◆ BRIEF: The records below must be copied out completely and exactly.

◆ Dataset entries:
______
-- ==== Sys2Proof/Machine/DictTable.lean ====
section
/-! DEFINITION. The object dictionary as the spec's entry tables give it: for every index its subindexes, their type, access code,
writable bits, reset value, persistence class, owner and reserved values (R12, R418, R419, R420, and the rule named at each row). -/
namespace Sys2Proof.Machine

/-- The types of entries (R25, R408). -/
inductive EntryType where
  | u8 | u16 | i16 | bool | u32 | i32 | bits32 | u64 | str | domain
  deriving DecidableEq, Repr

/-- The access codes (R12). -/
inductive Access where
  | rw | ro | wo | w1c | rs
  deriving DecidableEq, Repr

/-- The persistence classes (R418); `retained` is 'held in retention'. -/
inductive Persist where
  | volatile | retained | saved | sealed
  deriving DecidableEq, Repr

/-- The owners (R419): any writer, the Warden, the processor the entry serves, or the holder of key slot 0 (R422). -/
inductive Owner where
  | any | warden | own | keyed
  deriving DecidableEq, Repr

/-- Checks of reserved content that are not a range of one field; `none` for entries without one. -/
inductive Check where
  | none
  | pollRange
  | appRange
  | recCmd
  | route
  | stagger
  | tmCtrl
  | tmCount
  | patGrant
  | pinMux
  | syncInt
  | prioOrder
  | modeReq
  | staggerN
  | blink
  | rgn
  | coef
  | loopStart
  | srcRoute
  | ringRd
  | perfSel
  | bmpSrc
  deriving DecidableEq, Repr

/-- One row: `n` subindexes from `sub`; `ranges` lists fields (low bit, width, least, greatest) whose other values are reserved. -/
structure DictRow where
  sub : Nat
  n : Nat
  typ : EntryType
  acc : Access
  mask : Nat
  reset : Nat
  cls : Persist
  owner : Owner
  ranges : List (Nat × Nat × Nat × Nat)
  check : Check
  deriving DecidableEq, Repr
______
◆ EXERCISE ANSWER:
-- ==== Sys2Proof/Machine/DictTable.lean ====
section
/-! DEFINITION. The object dictionary as the spec's entry tables give it: for every index its subindexes, their type, access code,
writable bits, reset value, persistence class, owner and reserved values (R12, R418, R419, R420, and the rule named at each row). -/
namespace Sys2Proof.Machine

/-- The types of entries (R25, R408). -/
inductive EntryType where
  | u8 | u16 | i16 | bool | u32 | i32 | bits32 | u64 | str | domain
  deriving DecidableEq, Repr

/-- The access codes (R12). -/
inductive Access where
  | rw | ro | wo | w1c | rs
  deriving DecidableEq, Repr

/-- The persistence classes (R418); `retained` is 'held in retention'. -/
inductive Persist where
  | volatile | retained | saved | sealed
  deriving DecidableEq, Repr

/-- The owners (R419): any writer, the Warden, the processor the entry serves, or the holder of key slot 0 (R422). -/
inductive Owner where
  | any | warden | own | keyed
  deriving DecidableEq, Repr

/-- Checks of reserved content that are not a range of one field; `none` for entries without one. -/
inductive Check where
  | none
  | pollRange
  | appRange
  | recCmd
  | route
  | stagger
  | tmCtrl
  | tmCount
  | patGrant
  | pinMux
  | syncInt
  | prioOrder
  | modeReq
  | staggerN
  | blink
  | rgn
  | coef
  | loopStart
  | srcRoute
  | ringRd
  | perfSel
  | bmpSrc
  deriving DecidableEq, Repr

/-- One row: `n` subindexes from `sub`; `ranges` lists fields (low bit, width, least, greatest) whose other values are reserved. -/
structure DictRow where
  sub : Nat
  n : Nat
  typ : EntryType
  acc : Access
  mask : Nat
  reset : Nat
  cls : Persist
  owner : Owner
  ranges : List (Nat × Nat × Nat × Nat)
  check : Check
  deriving DecidableEq, Repr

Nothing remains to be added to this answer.